Cloudera Hadoop Developer
Candidates will assist with data architecture, migration, and development of new processes flows on the Cloudera stack. Candidates must have a strong background with the Netezza architecture.
- Understanding and hands on technical expertise of building extracts and services layers from Hadoop / Impala data ecosystem for third-party analytics solution integration
- Needed to help design a solution to enable other data scientists, enable the Cloudera platform, and help configure the platform.
- Someone who knows the Hadoop ecosystem and how R or SAS work hand in hand within the platform.
- Experience in one or more of the following Python, Mathematica, Matlab, Octave, C++, Java
- Experience with Netezza architecture and migrations to Hadoop stack is a must
- Develop and deploy analytics with heterogeneous data environment
- Understanding of statistical modeling and machine learning techniques
- Proven data manipulation skills (SQL applied to Oracle and DB2 databases, scripting languages, Big Data related technologies)
- Strong ability to formulate business problems mathematically and strong problem solving skills;
- Superior oral and written communication skills, especially the ability to communicate technical issues to a non-tech audience;
- Critical thinking and intellectual curiosity
- Superior learning abilities
- The drive to deliver on commitments and an openness to new ideas
- Enjoy working in a team-based environment
- Experience with Hadoop Cloudera stack
- Experience with Netezza
- Experience with Electronic Medical Records (EMR) / Clinical systems
*Cloudera Hadoop Developer Consultants are required to have:
- 4+ years of relevant technology architecture consulting or industry experience to include experience in Big data platforms, Information delivery, Analytics and Business Intelligence based on data from Cloudera Hadoop
- At least 4 year hands-on working experience with the following technologies: Hadoop, Mahout, Pig, Hive, HBase, Sqoop, Zookeeper, Ambari, MapReduce.
- Proven track record of architecting, designing, developing, implementing and maintaining large scale Cloud Data Service technologies and processes
- AWS certified SysOps Administrator, DevOps Engineer or Solutions Architect
- Extensive experience with Amazon Web Services (AWS), having managed services and applications in a large AWS cross-account environment.
- Columnar and MPP database Redshift, or similar technologies
- Experience using scheduling tools preferably Autosys
- Understanding of the benefits of big data ecosystem, data warehousing, data architecture, data quality processes, data warehousing design and implementation, table structure, fact and dimension tables, logical and physical database design, data modeling, reporting process metadata, and ETL processes
- Experience designing and developing data cleansing routines utilizing typical data quality functions involving standardization, transformation, rationalization, linking and matching
- Experience with Data Integration on traditional and Hadoop environments
- Experience working with multi-Terabyte data sets
- Experience working with commercial distributions of HDFS, preferably Cloudera
- Experience with Hadoop Cluster Administration and performance tuning
The Company is an equal opportunity employer and makes employment decisions on the basis of merit and business needs.

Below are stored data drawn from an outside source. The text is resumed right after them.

def qFull (s : State) (q : BitVec 4) : Bool :=
  decide (qDepth q ≤ (qGet (curCore s) q).length + pendingPush (curCore s) q)

/-- How many entries of a queue were pushed in the current cyc. -/
def qNew (c : Core) (q : BitVec 4) : Nat := c.qnew[q.toNat]'(by have := q.isLt; omega)

/-- How many entries of a queue may be popped: those of earlier cyc (R119). -/
def qReady (c : Core) (q : BitVec 4) : Nat := (qGet c q).length - qNew c q

/-- A queue takes an entry, which may be popped from the next cyc onward (R119). -/
def qAdd (c : Core) (q : BitVec 4) (e : QEnt) : Core :=
  { qSet c q (qGet c q ++ [e]) with qnew := c.qnew.set q.toNat (qNew c q + 1) (by have := q.isLt; omega) }

def qPush (s : State) (q : BitVec 4) (e : QEnt) : State := updCurCore s (fun c => qAdd c q e)
def qPop (s : State) (q : BitVec 4) : State := updCurCore s (fun c => qSet c q (qGet c q).tail)

/- Route tags (R10). -/

def tagDest (r : BitVec 32) : Nat := r.toNat / 2 ^ 16
def tagChan (r : BitVec 32) : BitVec 3 := BitVec.ofNat 3 (fieldAt r.toNat 13 3)
def tagHidx (r : BitVec 32) : Nat := fieldAt r.toNat 9 4
def tagUtag (r : BitVec 32) : Nat := fieldAt r.toNat 0 9

def chanGet (b : Berth) (c : BitVec 3) : List Msg := b.chans[c.toNat]'(by have := c.isLt; omega)
def chanSet (b : Berth) (c : BitVec 3) (l : List Msg) : Berth :=
  { b with chans := b.chans.set c.toNat l (by have := c.isLt; omega) }

/- Records and rings (R402 to R405, R415). -/

/-- The contents of a fault record (R402). -/
structure RecIn where
  code : Nat
  action : Nat
  engine : Nat := 0
  eid : Nat := 0
  gid : Nat := 0
  task : Nat := 0
  lcore : Nat := 0
  berth : Nat := 0
  flags : Nat := 0
  acts : Nat := 0
  addr : W64 := 0
  pc : W64 := 0
  wall : Nat := 0
  detail : List Byte := []
  deriving DecidableEq, Repr

/-- SEVERITY, fixed by the action (R402). -/
def severityOf (action : Nat) : Nat := if action < 2 then 0 else action - 1

/-- The 64 bytes of a fault record (R402). -/
def recBytes (r : RecIn) : List Byte :=
  leBytes 1 1 ++ leBytes 1 (r.action + 16 * severityOf r.action) ++ leBytes 2 r.code ++ leBytes 1 r.engine ++ leBytes 1 0
    ++ leBytes 2 r.eid ++ leBytes 4 r.gid ++ leBytes 4 r.task ++ leBytes 2 r.lcore ++ leBytes 1 r.berth
    ++ leBytes 1 r.flags ++ leBytes 4 r.acts ++ leBytes 8 r.addr.toNat ++ leBytes 8 r.pc.toNat ++ leBytes 8 r.wall
    ++ sliceZ r.detail 0 16

/-- A record put into a ring whose entries take size bytes, or dropped (R404, R415). True: written. -/
def ringPut (r : Ring) (m : Memory) (size : Nat) (bs : List Byte) : Ring × Memory × Bool :=
  if r.en = true ∧ (r.head - r.tail).toNat < 2 ^ r.log.toNat then
    let a := gddrBase + r.base.toNat / 4096 * 4096 + r.head.toNat % 2 ^ r.log.toNat * size
    ({ r with head := r.head + 1 }, wrBytes m a bs, true)
  else ({ r with drops := if r.drops.toNat = 2 ^ 32 - 1 then r.drops else r.drops + 1 }, m, false)

/-- A fault record is written or dropped, with its count in the graph (R63, R404). -/
def writeRec (s : State) (r : RecIn) : State × Bool :=
  let bs := recBytes r
  let (ring, mem, ok) := ringPut s.flog s.mem 64 bs
  let s1 := { s with flog := ring, mem := mem, lastFaults := (bs :: s.lastFaults).take 256,
                     msix := if ok = true ∧ ring.irqen = true then ring.vector.toNat :: s.msix else s.msix }
  (if r.gid = 0 then s1 else updGraph s1 r.gid (fun g => { g with faults := g.faults + 1 }), ok)

def putRec (s : State) (r : RecIn) : State := (writeRec s r).1

/-- The action of each error code (R405): 0 RESUME, 1 RETRY, 2 FAIL-TASK, 3 FAIL-GRAPH, 4 RESET-DEVICE. -/
def actionOf (code : Nat) : Nat :=
  if code ∈ [0x0113, 0x0115, 0x0116, 0x0305, 0x0502, 0x0505, 0x0603, 0x0606, 0x0607, 0x0701, 0x0702, 0x0704, 0x0801,
      0x0802, 0x0902] then 0
  else if code = 0x0401 then 1
  else if code ∈ [0x0114, 0x0605, 0x0604] then 3
  else if code ∈ [0x0703, 0x0803, 0x0901, 0x0903] then 4
  else 2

The Company will consider all qualified applicants for employment without regard to race, color, religious creed, citizenship, national origin, ancestry, age, sex, sexual orientation, genetic information, physical or mental disability, veteran or marital status, or any other class protected by law. To comply with applicable laws ensuring equal employment opportunities to qualified individuals with a disability, the Company will make reasonable accommodations for the known physical or mental limitations of an otherwise qualified individual with a disability who is an applicant or an employee unless undue hardship to the Company would result.